Here is the component code.

class RegexEntityExtractor(EntityExtractor):
    # This extractor maybe kind of extreme as it takes user's message
    # and return regex match.
    # Confidence will be 1.0 just like Duckling

    provides = ["entities"]

    def __init__(
        self,
        component_config: Optional[Dict[Text, Text]] = None,
        regex_features: Optional[Dict[Text, Any]] = None
    ) -> None:
        super(RegexEntityExtractor, self).__init__(component_config)

        self.regex_feature = regex_features if regex_features else {}

    def train(
        self, training_data: TrainingData, config: RasaNLUModelConfig, **kwargs: Any
    ) -> None:

        self.regex_feature = training_data.regex_features

    @classmethod
    def load(
            cls,
            meta: Dict[Text, Any],
            model_dir: Optional[Text] = None,
            model_metadata: Optional[Metadata] = None,
            cached_component: Optional["RegexEntityExtractor"] = None,
            **kwargs: Any
    ) -> "RegexEntityExtractor":

        file_name = meta.get("file")

        if not file_name:
            regex_features = None
            return cls(meta, regex_features)

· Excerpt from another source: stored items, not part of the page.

/-! ### `setAxis` -/

@[simp] theorem setAxis_pending (s : State) (n : Fin 4) (a : Axis) : (s.setAxis n a).pending = s.pending := rfl
@[simp] theorem setAxis_free (s : State) (n : Fin 4) (a : Axis) : (s.setAxis n a).free = s.free := rfl
@[simp] theorem setAxis_out (s : State) (n : Fin 4) (a : Axis) : (s.setAxis n a).out = s.out := rfl
@[simp] theorem setAxis_tide (s : State) (n : Fin 4) (a : Axis) : (s.setAxis n a).tide = s.tide := rfl
@[simp] theorem setAxis_backup (s : State) (n : Fin 4) (a : Axis) : (s.setAxis n a).backup = s.backup := rfl
@[simp] theorem setAxis_caps (s : State) (n : Fin 4) (a : Axis) : (s.setAxis n a).caps = s.caps := rfl
@[simp] theorem setAxis_zcaps (s : State) (n : Fin 4) (a : Axis) : (s.setAxis n a).zcaps = s.zcaps := rfl
@[simp] theorem setAxis_regs (s : State) (n : Fin 4) (a : Axis) : (s.setAxis n a).regs = s.regs := rfl
@[simp] theorem setAxis_mem (s : State) (n : Fin 4) (a : Axis) : (s.setAxis n a).mem = s.mem := rfl
@[simp] theorem setAxis_mid (s : State) (n : Fin 4) (a : Axis) : (s.setAxis n a).mid = s.mid := rfl
@[simp] theorem setAxis_dl (s : State) (n : Fin 4) (a : Axis) : (s.setAxis n a).dl = s.dl := rfl
@[simp] theorem setAxis_rail (s : State) (n : Fin 4) (a : Axis) : (s.setAxis n a).rail = s.rail := rfl
@[simp] theorem setAxis_asd (s : State) (n : Fin 4) (a : Axis) : (s.setAxis n a).asd = s.asd := rfl
@[simp] theorem setAxis_hm (s : State) (n : Fin 4) (a : Axis) : (s.setAxis n a).hm = s.hm := rfl
@[simp] theorem setAxis_fm (s : State) (n : Fin 4) (a : Axis) : (s.setAxis n a).fm = s.fm := rfl
@[simp] theorem setAxis_axes (s : State) (n : Fin 4) (a : Axis) : (s.setAxis n a).axes = s.axes.set n a := rfl
@[simp] theorem setAxis_pwm (s : State) (n : Fin 4) (a : Axis) : (s.setAxis n a).pwm = s.pwm := rfl
@[simp] theorem setAxis_legs (s : State) (n : Fin 4) (a : Axis) : (s.setAxis n a).legs = s.legs := rfl
@[simp] theorem setAxis_gates (s : State) (n : Fin 4) (a : Axis) : (s.setAxis n a).gates = s.gates := rfl
@[simp] theorem setAxis_bw (s : State) (n : Fin 4) (a : Axis) : (s.setAxis n a).bw = s.bw := rfl
@[simp] theorem setAxis_gcZero (s : State) (n : Fin 4) (a : Axis) : (s.setAxis n a).gcZero = s.gcZero := rfl
@[simp] theorem setAxis_eng (s : State) (n : Fin 4) (a : Axis) : (s.setAxis n a).eng = s.eng := rfl
@[simp] theorem setAxis_logb (s : State) (n : Fin 4) (a : Axis) : (s.setAxis n a).logb = s.logb := rfl
@[simp] theorem setAxis_adc (s : State) (n : Fin 4) (a : Axis) : (s.setAxis n a).adc = s.adc := rfl
@[simp] theorem setAxis_fbk (s : State) (n : Fin 4) (a : Axis) : (s.setAxis n a).fbk = s.fbk := rfl
@[simp] theorem setAxis_temps (s : State) (n : Fin 4) (a : Axis) : (s.setAxis n a).temps = s.temps := rfl
@[simp] theorem setAxis_hkOd (s : State) (n : Fin 4) (a : Axis) : (s.setAxis n a).hkOd = s.hkOd := rfl
@[simp] theorem setAxis_hkGd (s : State) (n : Fin 4) (a : Axis) : (s.setAxis n a).hkGd = s.hkGd := rfl
@[simp] theorem setAxis_hkUncal (s : State) (n : Fin 4) (a : Axis) : (s.setAxis n a).hkUncal = s.hkUncal := rfl
@[simp] theorem setAxis_perf (s : State) (n : Fin 4) (a : Axis) : (s.setAxis n a).perf = s.perf := rfl
@[simp] theorem setAxis_lk (s : State) (n : Fin 4) (a : Axis) : (s.setAxis n a).lk = s.lk := rfl
@[simp] theorem setAxis_eth (s : State) (n : Fin 4) (a : Axis) : (s.setAxis n a).eth = s.eth := rfl
@[simp] theorem setAxis_can (s : State) (n : Fin 4) (a : Axis) : (s.setAxis n a).can = s.can := rfl
@[simp] theorem setAxis_cores (s : State) (n : Fin 4) (a : Axis) : (s.setAxis n a).cores = s.cores := rfl
@[simp] theorem setAxis_arb (s : State) (n : Fin 4) (a : Axis) : (s.setAxis n a).arb = s.arb := rfl
@[simp] theorem setAxis_flash (s : State) (n : Fin 4) (a : Axis) : (s.setAxis n a).flash = s.flash := rfl
@[simp] theorem setAxis_moor (s : State) (n : Fin 4) (a : Axis) : (s.setAxis n a).moor = s.moor := rfl
@[simp] theorem setAxis_pwr (s : State) (n : Fin 4) (a : Axis) : (s.setAxis n a).pwr = s.pwr := rfl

        # w/o string cast, mypy will tell me
        # expected "Union[str, _PathLike[str]]"
        regex_pattern_file = os.path.join(str(model_dir), file_name)
        if os.path.isfile(regex_pattern_file):
            regex_features = rasa.utils.io.read_json_file(regex_pattern_file)
        else:
            regex_features = None
            warnings.warn(
                "Failed to load regex pattern file from '{}'".format(regex_pattern_file)
            )
        return cls(meta, regex_features)

    def persist(self, file_name: Text, model_dir: Text) -> Optional[Dict[Text, Any]]:
        """Persist this component to disk for future loading."""
        if self.regex_feature:
            file_name = file_name + ".json"
            regex_feature_file = os.path.join(model_dir, file_name)
            write_json_to_file(
                regex_feature_file,
                self.regex_feature, separators=(",", ": "))
            return {"file": file_name}
        else:
            return {"file": None}

    def match_regex(self, message):
        extracted = []
        for d in self.regex_feature:
            match = re.search(pattern=d['pattern'], string=message)
            if match:

                entity = {
                    "start": match.pos,
                    "end": match.endpos,
                    "value": match.group(),
                    "confidence": 1.0,
                    "entity": d['name'],
                }
                extracted.append(entity)

        extracted = self.add_extractor_name(extracted)
        return extracted

    def process(self, message: Message, **kwargs: Any) -> None:
        """Process an incoming message."""
        extracted = self.match_regex(message.text)
        message.set(
            "entities", message.get("entities", []) + extracted, add_to_output=True
        )

type

Most helpful comment

Mostly yes but not like unique pattern like [a-z]{3}a-\d{5} etc. Okay sounds good. Feel free to close if team decided not to proceed. I can continue use as custom component.

More detail analysis of differences are described here: https://medium.com/@naoko.reeves/rasa-regex-entity-extraction-317f047b28b6

All 7 comments

@naoko can I ask why you're not using the existing regex features?

This is different from featurizer. The regex featurized feature will be fed into NER CRF right?
So if you let it learn exactly 7 digits using Regex featurizer and NER CRF, without a lot of examples with some words before/after entity (e.g. my account number is 1234567), it won't work well from my experience.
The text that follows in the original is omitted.